The fact that such a large proportion of trait associations in GWAS have occurred outside of previously proposed candidate genes, and in many cases outside of genes altogether, has further emphasizes the futility of investigations focused on individual hypothesis-based candidate genes. That the detection of these associations required in almost all instances samples of several thousand individuals also underscores how severely underpowered most previous association studies had been.

The many common variants now known to be associated with traits such as T2D and obesity reveal only a small proportion of the genetic architecture of these disorders. Intensive efforts are therefore now focused on identifying additional variants associated with these diseases, mainly by applying next-generation sequencing technologies to identify rare base-changes and copy number variants (CNV) which have been barely assayed in standard GWAS approaches. It is also likely that initial analyses of GWAS of these metabolic disorders –as with most current GWAS – have underestimated the contribution of common variants; recent analyses suggest that a substantial proportion of genetic risk for complex traits derives from large numbers of common variants, each of which explains such a minute proportion of variation that its effects do not achieve stringent significance thresholds (Yang et al., 2010). As metabolic disorders will be among the first sets of traits for which comprehensive genetic variation data are available (Mailman et al., 2007) in enormous samples (in some cases over 100,000 individuals), it is likely that they will be the testing ground for a variety of new analysis approaches, e.g. for assaying effects of gene-gene interactions.

The genetic architecture of the major psychiatric disorders, in stark contrast to that of metabolic disorders, remains largely unknown. To start with, for these disorders there are no unequivocal examples of Mendelian mutations implicated in unusual families with particularly distinctive phenotypic forms, although there are encouraging indications that rare CNVs contribute to risk, particularly for autism and schizophrenia (Manolio et al., 2009). The GWAS of psychiatric disorders have lagged behind those of common non-psychiatric disease phenotypes in identifying common risk variants. For example, of the nearly 800 published GWAS associations at genome wide significance thresholds for about 150 traits catalogued by the NIH (Hindorff et al., 2009), only a handful are for psychiatric phenotypes. Although, as discussed elsewhere in this issue, meta-analyses of multiple GWAS for bipolar disorder and schizophrenia have reported a few associations that could be considered genome wide significant and replicated (Psychiatric GWAS Consortium Coordinating Committee, 2009), these associations are sparser and show less striking significance levels and less convincing replications than the numerous associations observed for traits such as T2D and obesity.
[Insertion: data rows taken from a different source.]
-- ==== Sys2Proof/Machine/Traverse.lean ====
section
/-! DEFINITION. Acceleration structures, ray traversal and beams: opcodes 0xD4-0xD7, the stop of a traversal and the
completion of a beam (R166-R187, R423-R426, R455, R456). A traversal and a beam's walk are run when they issue, so that
their traps are precise; records and statuses appear when the unit stops. -/

namespace Sys2Proof.Machine

/-! ### Structures -/

/-- A step of a traversal: a value, or the error kind that stops it (R177); kind 0 is a changed epoch (R179). -/
abbrev Trav (α : Type) := Fetch (Except Nat α)

def Trav.bind {α β : Type} (r : Trav α) (f : State → α → Trav β) : Trav β :=
  Fetch.bind r fun s x => match x with
    | .ok a => f s a
    | .error k => Fetch.ok s (Except.error k)
def Trav.ok {α : Type} (s : State) (a : α) : Trav α := Fetch.ok s (Except.ok a)
def Trav.stop {α : Type} (s : State) (kind : Nat) : Trav α := Fetch.ok s (Except.error kind)
def Trav.read (read : Reader) (s : State) (va n : Nat) : Trav Nat := Fetch.bind (read s va n) fun s v => Fetch.ok s (Except.ok v)

/-- A structure's header (R166). -/
structure Header where
  node  : Nat
  leaf  : Nat
  level : Nat
  root  : Nat
  epoch : Word
  deriving DecidableEq, Repr

/-- DESIGN CHOICE (assumption 102): the spec gives a header VA that is not 64-byte aligned no fate; the 64 bytes at that
address are read. -/
def readHeader (read : Reader) (s : State) (va : Nat) : Trav Header :=
  Trav.bind (Trav.read read s va 64) fun s v =>
    let at? (o n : Nat) : Nat := v / 256 ^ o % 256 ^ n
    if at? 0 4 ≠ 0x4E564831 ∨ 1 < at? 4 2 ∨ 1 < at? 6 2 ∨ at? 8 8 % 128 ≠ 0 ∨ at? 0x10 8 % 16 ≠ 0
        ∨ 1 < at? 0x18 4 / 2 ^ 29 ∨ at? 0x24 28 ≠ 0 then .stop s 1
    else .ok s ⟨at? 8 8, at? 0x10 8, at? 4 2, at? 0x18 4, d (at? 0x1C 4)⟩

/-- Reference types and indexes (R168). -/
def refType (x : Nat) : Nat := x / 2 ^ 29 % 8
def refIndex (x : Nat) : Nat := x % 2 ^ 29

/-- A ray's interval test of a box: none on a miss, else the entry and the exit (R171). -/
def slabLimit (rm lim o rd : Nat) : Nat :=
  if b32Fin lim ∧ b32Fin o ∧ b32Fin rd then
    (roundFix .f32 rm 0 false (fixMul (fixAdd rm (fixOf lim) (exactTerm true o 0)) (fixOf rd))).1
  else (fpMul .f32 (by32 rm 0) (pSub lim o) rd).1

def slabTest (o dd : List Nat) (lo hi : List Nat) (t0 t1 : Nat) : Option (Nat × Nat) :=
  let (entry, exit) := (List.range 3).foldl (fun (r : Nat × Nat) j =>
    let rd := (fpRcp .f32 .rne (dd.getD j 0)).1
    let near := if b32Lt rd 0 then hi.getD j 0 else lo.getD j 0
    let far := if b32Lt rd 0 then lo.getD j 0 else hi.getD j 0
    let n := slabLimit rdnMode near (o.getD j 0) rd
    let f := slabLimit rupMode far (o.getD j 0) rd
    if b32Nan n ∨ b32Nan f then r else (b32Max r.1 n, b32Min r.2 f)) (t0, t1)
  if b32Le entry exit then some (entry, exit) else none

/-- A child of a node: its slot, reference, mask and box (R167). -/
structure Child where
  slot : Nat
  ref  : Nat
  mask : Nat
  lo   : List Nat
  hi   : List Nat
  deriving DecidableEq, Repr

/-- One child of a node's 128 bytes; none when it is absent or empty. -/
def nodeChild (top : Bool) (v i : Nat) : Except Nat (Option Child) :=
  let at? (o n : Nat) : Nat := v / 256 ^ o % 256 ^ n
  let ref := at? (0x28 + 4 * i) 4
  let ql (j : Nat) : Nat := at? (0x10 + 6 * i + j) 1
  let qh (j : Nat) : Nat := at? (0x13 + 6 * i + j) 1
  if !(at? 0xF 1).testBit i ∨ refType ref = 0 then .ok none
  else if 6 ≤ refType ref then .error 2
  else if refType ref = 3 ∧ !top then .error 3
  else if (List.range 3).any fun j => qh j < ql j then .error 4
  else
    let lim (rm q j : Nat) : Nat := b32Fma rm (fpOfInt .f32 q) (at? (0xC + j) 1 * 2 ^ 23) (at? (4 * j) 4)
    .ok (some ⟨i, ref, at? (0x38 + i) 1, (List.range 3).map fun j => lim rdnMode (ql j) j
              , (List.range 3).map fun j => lim rupMode (qh j + 1) j⟩)

/-- A node's children, read as one line (R178). DESIGN CHOICE (assumption 102): the spec orders no checks of a node that
breaks several; the scale exponents come before the slots, and in a slot the reference type before the box. -/
def nodeChildren (read : Reader) (sp : TravSpace) (s : State) (index : Nat) : Trav (List Child) :=
  Trav.bind (Trav.read read s (sp.node + 128 * index) 128) fun s v =>
    let e (j : Nat) : Nat := v / 256 ^ (0xC + j) % 256
    if (List.range 3).any fun j => e j = 0 ∨ e j = 255 then .stop s 4
    else
      Fetch.ok s ((List.range 4).foldl (fun (r : Except Nat (List Child)) i =>
        match r, nodeChild (sp.level == 1) v i with
        | .error k, _ => .error k
        | .ok _, .error k => .error k
        | .ok l, .ok none => .ok l
        | .ok l, .ok (some c) => .ok (l ++ [c])) (.ok []))

/-- A ray carried into an instance's space (R170). -/
def instanceRay (v : Nat) (sp : TravSpace) : List Word × List Word :=
  let m (i j : Nat) : Nat := v / 256 ^ (16 * i + 4 * j) % 2 ^ 32
  let row (i : Nat) (x : List Word) : Nat := pDot [m i 0, m i 1, m i 2] (x.map BitVec.toNat)
  ((List.range 3).map fun i => d (pAdd (row i sp.org) (m i 3)), (List.range 3).map fun i => d (row i sp.dir))

/-- An instance leaf entered: none when its mask leaves it out; else its bottom header, with the header's address, and
space (R169, R170). -/
def enterInstance (read : Reader) (mask : Nat) (sp : TravSpace) (s : State) (index : Nat) : Trav (Option (Nat × Header × TravSpace)) :=
  Trav.bind (Trav.read read s (sp.leaf + 16 * index) 64) fun s v =>
    let at? (o n : Nat) : Nat := v / 256 ^ o % 256 ^ n
    if at? 0x38 1 &&& mask = 0 then .ok s none
    else
      Trav.bind (readHeader read s (at? 0x30 8)) fun s h =>
        if h.level ≠ 0 then .stop s 3
        else
          let r := instanceRay v sp
          .ok s (some (at? 0x30 8, h, ⟨h.node, h.leaf, 0, r.1, r.2, some (at? 0x39 1 % 128, (at? 0x3A 2).testBit 0)⟩))

/-! ### The triangle test (R172) -/

/-- x y' - y x' with every operation rounded, in a format. -/
def cross2 (f : Fmt) (x y x' y' : Nat) : Nat := (fpSub f .rne (fpMul f .rne x y').1 (fpMul f .rne y x').1).1

def cross64 (x y x' y' : Nat) : Nat :=
  let w (a : Nat) : Nat := (fpConvert .f32 .f64 .rne a).1
  (fpConvert .f64 .f32 .rne (cross2 .f64 (w x) (w y) (w x') (w y'))).1

/-- The axis R172 takes as the ray's major one. -/
def majorAxis (dd : List Nat) : Nat :=
  let big (i j : Nat) : Bool := b32Lt (b32Abs (dd.getD j 0)) (b32Abs (dd.getD i 0))
  let k := if big 1 0 then 1 else 0
  if big 2 k then 2 else k

/-- (t, u, v, det) of a ray and a triangle, if the ray meets its plane inside it. -/
def triTest (o dd : List Nat) (vs : List (List Nat)) : Option (Nat × Nat × Nat × Nat) :=
  let g (l : List Nat) (i : Nat) : Nat := l.getD i 0
  let kz := majorAxis dd
  let kx0 := (kz + 1) % 3
  let ky0 := (kz + 2) % 3
  let (kx, ky) := if b32Lt (g dd kz) 0 then (ky0, kx0) else (kx0, ky0)
  let sx := pDiv (g dd kx) (g dd kz)
  let sy := pDiv (g dd ky) (g dd kz)
  let sz := pDiv oneF (g dd kz)
  let shear (v : List Nat) : Nat × Nat × Nat :=
    let p (i : Nat) : Nat := pSub (g v i) (g o i)
    (pSub (p kx) (pMul sx (p kz)), pSub (p ky) (pMul sy (p kz)), pMul sz (p kz))
  let (ax, ay, az) := shear (vs.getD 0 [])
  let (bx, by', bz) := shear (vs.getD 1 [])
  let (cx, cy, cz) := shear (vs.getD 2 [])
  let uvw (f : Nat → Nat → Nat → Nat → Nat) : Nat × Nat × Nat := (f cx cy bx by', f ax ay cx cy, f bx by' ax ay)
  let (u0, v0, w0) := uvw (cross2 .f32)
  let (u, v, w) := if b32Zero u0 ∨ b32Zero v0 ∨ b32Zero w0 then uvw cross64 else (u0, v0, w0)
  if (b32Lt u 0 || b32Lt v 0 || b32Lt w 0) && (b32Lt 0 u || b32Lt 0 v || b32Lt 0 w) then none
  else
    let det := pAdd (pAdd u v) w
    if b32Zero det then none
    else some (pDiv (pAdd (pAdd (pMul u az) (pMul v bz)) (pMul w cz)) det, pDiv v det, pDiv w det, det)

/-- A triangle leaf's fields (R169). -/
structure Tri where
  vs    : List (List Nat)
  id    : Nat
  user  : Nat
  both  : Bool
  deriving DecidableEq, Repr

def readTri (read : Reader) (sp : TravSpace) (s : State) (index : Nat) : Trav Tri :=
  Trav.bind (Trav.read read s (sp.leaf + 16 * index) 48) fun s v =>
    let w (i : Nat) : Nat := v / 2 ^ (32 * i) % 2 ^ 32
    .ok s ⟨(List.range 3).map fun k => (List.range 3).map fun j => w (3 * k + j), w 9 % 2 ^ 25, w 10, (w 11).testBit 0⟩

/-- A hit accepted on [tmin, tmax): t, u, v and the back bit (R170, R172). -/
def triHit (o dd : List Nat) (x : Tri) (flip cull : Bool) (tmin tmax : Nat) : Option (Nat × Nat × Nat × Bool) :=
  match triTest o dd x.vs with
  | none => none
  | some (t, u, v, det) =>
    let back := b32Lt det 0 != flip
    if b32Le tmin t && b32Lt t tmax && !(back && cull && !x.both) then some (t, u, v, back) else none

/-- The box of a procedural or brick-volume leaf (R169). -/
def readLeafBox (read : Reader) (sp : TravSpace) (s : State) (index : Nat) : Trav (List Nat × List Nat) :=
  Trav.bind (Trav.read read s (sp.leaf + 16 * index) 24) fun s v =>
    let w (i : Nat) : Nat := v / 2 ^ (32 * i) % 2 ^ 32
    .ok s ([w 0, w 1, w 2], [w 3, w 4, w 5])

/-! ### Ray traversal (R173-R179) -/

def TravCtx.mask (c : TravCtx) : Nat := bits (wAt c.params 2) 7 0
def TravCtx.cull (c : TravCtx) : Bool := (wAt c.params 2).getLsbD 8
def TravCtx.first (c : TravCtx) : Bool := (wAt c.params 2).getLsbD 9
def TravCtx.skip (c : TravCtx) : Bool := (wAt c.params 2).getLsbD 10
def TravCtx.top (c : TravCtx) : Nat := (pair (wAt c.params 0) (wAt c.params 1)).toNat
def TravCtx.tmin (c : TravCtx) : Nat := (wAt c.ray 6).toNat

def TravSpace.o (sp : TravSpace) : List Nat := sp.org.map BitVec.toNat
def TravSpace.d (sp : TravSpace) : List Nat := sp.dir.map BitVec.toNat
def TravSpace.flip (sp : TravSpace) : Bool := match sp.inst with | some i => i.2 | none => false

/-- Word 5 of the record. -/
def TravSpace.word5 (sp : TravSpace) : Nat := match sp.inst with | some i => i.1 + 128 | none => 0

def Header.space (h : Header) (ray : List Word) : TravSpace := ⟨h.node, h.leaf, h.level, ray.take 3, (ray.drop 3).take 3, none⟩

/-- What a traversal does next. -/
inductive TravNext where
  | visit (ref : Nat) (level : Nat) (sp : TravSpace)
  | pop
  | fin                                   -- stop with HIT or MISS
  | candidate (entry exit : Nat)
  deriving DecidableEq, Repr

/-- The children of a node that the ray takes, nearest first (R174). -/
def takenChildren (read : Reader) (c : TravCtx) (sp : TravSpace) (s : State) (index : Nat) : Trav (List Nat) :=
  Trav.bind (nodeChildren read sp s index) fun s cs =>
    let hits := cs.filterMap fun x =>
      if x.mask &&& c.mask = 0 then none
      else (slabTest sp.o sp.d x.lo x.hi c.tmin c.tClosest.toNat).map fun r => (fpKey .f32 r.1, x.ref)
    let key (e : Int × Nat) : Nat := (e.1 + 2 ^ 40).toNat
    .ok s ((sortBy key hits).map Prod.snd)

/-- Push onto the short stack; a full one loses its oldest entry (R174). -/
def TravCtx.push (c : TravCtx) (e : TravEntry) : TravCtx :=
  if c.stack.length ≥ 8 then { c with stack := (e :: c.stack).take 8, dropped := true } else { c with stack := e :: c.stack }

/-- Push the ranks above `r` of a list of children, farthest first. -/
def TravCtx.pushAbove (c : TravCtx) (l : List Nat) (r level : Nat) (sp : TravSpace) : TravCtx :=
  ((List.range l.length).reverse.filter (r < ·)).foldl (fun c i => c.push ⟨l.getD i 0, level + 1, i, sp⟩) c

def setTrail (t : List Nat) (i r : Nat) : List Nat := t.set i r
def cutTrail (t : List Nat) (i : Nat) : List Nat := t.take i ++ List.replicate (64 - i) 0

def bumpSteps (n : Nat) : Nat := if n ≥ 0xFFFFFFFF then n else n + 1

/-- A record's words but for status, restart and step counts. -/
def hitWords (back : Bool) (ty t u v id : Nat) (sp : TravSpace) (w6 : Nat) : List Word :=
  [d ((if back then 128 else 0) + 16 * ty), d t, d u, d v, d id, d sp.word5, d w6, 0]

/-- Visit a reference (R174). -/
def travVisit (read : Reader) (s : State) (c0 : TravCtx) (ref level : Nat) (sp : TravSpace) : Trav (TravCtx × TravNext) :=
  let c := { c0 with level := level }
  let i := refIndex ref
  if 63 < level then .stop s 5
  else
    match refType ref with
    | 0 => .ok s (c, .pop)
    | 1 =>
      Trav.bind (takenChildren read c sp s i) fun s l =>
        let c1 := { c with steps := bumpSteps c.steps }
        match l with
        | [] => .ok s (c1, .pop)
        | x :: _ => .ok s (({ c1 with trail := setTrail c1.trail level 0 } : TravCtx).pushAbove l 0 level sp, .visit x (level + 1) sp)
    | 2 =>
      Trav.bind (readTri read sp s i) fun s x =>
        match triHit sp.o sp.d x sp.flip c.cull c.tmin c.tClosest.toNat with
        | none => .ok s (c, .pop)
        | some (t, u, v, back) =>
          .ok s ({ c with tClosest := d t, best := some (hitWords back 2 t u v x.id sp x.user) }, if c.first then .fin else .pop)
    | 3 =>
      Trav.bind (enterInstance read c.mask sp s i) fun s e =>
        match e with
        | none => .ok s (c, .pop)
        | some (va, h, sp') => .ok s ({ c with epochs := (va, h.epoch) :: c.epochs.filter (·.1 != va) }, .visit h.root level sp')
    | _ =>
      if c.skip then .ok s (c, .pop)
      else
        Trav.bind (readLeafBox read sp s i) fun s b =>
          match slabTest sp.o sp.d b.1 b.2 c.tmin c.tClosest.toNat with
          | none => .ok s (c, .pop)
          | some (entry, exit) => .ok s ({ c with cand := ref, space := sp }, .candidate entry exit)

/-- One node on the path of a restart: its level, the children taken there and its space. -/
abbrev TravPath := List (Nat × List Nat × TravSpace)

/-- Descend along the trail from a reference, deepest node first (R175, R456): the path or the error kind that ends it, with the
steps. DESIGN CHOICE (assumption 103): a node read again here counts in the steps of R177, and one that stops with an error
does not. -/
def trailPath (read : Reader) (c : TravCtx) :
    Nat → State → Nat → Nat → TravSpace → TravPath → Nat → Fetch (Except Nat TravPath × Nat)
  | 0, s, _, _, _, acc, n => .ok s (.ok acc, n)
  | k + 1, s, ref, level, sp, acc, n =>
    if 63 < level then .ok s (.error 5, n)
    else
      match refType ref with
      | 1 =>
        Fetch.bind (takenChildren read c sp s (refIndex ref)) fun s r =>
          match r with
          | .error e => .ok s (.error e, n)
          | .ok l =>
            let acc' : TravPath := (level, l, sp) :: acc
            match l[c.trail.getD level 0]? with
            | none => .ok s (.ok acc', bumpSteps n)
            | some x => trailPath read c k s x (level + 1) sp acc' (bumpSteps n)
      | 3 =>
        Fetch.bind (enterInstance read c.mask sp s (refIndex ref)) fun s r =>
          match r with
          | .error e => .ok s (.error e, n)
          | .ok none => .ok s (.ok acc, n)
          | .ok (some (va, h, sp')) =>
            if c.epochs.any fun e => e.1 == va && e.2 == h.epoch then trailPath read c k s h.root level sp' acc n
            else .ok s (.error 0, n)
      | _ => .ok s (.ok acc, n)

/-- The first root visit (R174, R179). -/
def travRoot (read : Reader) (s : State) (c : TravCtx) : Trav (TravCtx × TravNext) :=
  Trav.bind (readHeader read s c.top) fun s h =>
    .ok s ({ c with epochs := (c.top, h.epoch) :: c.epochs.filter (·.1 != c.top) }, .visit h.root 0 (h.space c.ray))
Why has it been so difficult to unravel the genetic architecture of psychiatric disease traits? One possibility is that it has largely been a matter of inadequate sample size to identify variants that have only a small effect on population risk on a given phenotype (Psychiatric GWAS Consortium Coordinating Committee, 2009). There are now clear examples outside of psychiatry where replicated associations to common variants were not achieved until sample sizes reached tens of thousands (e.g. for blood pressure which required a meta-analysis of more than 30,000 individuals, to identify loci which individually explain less than 0.1% of variation in systolic or diastolic blood pressure (Newton-Cheh et al., 2009)).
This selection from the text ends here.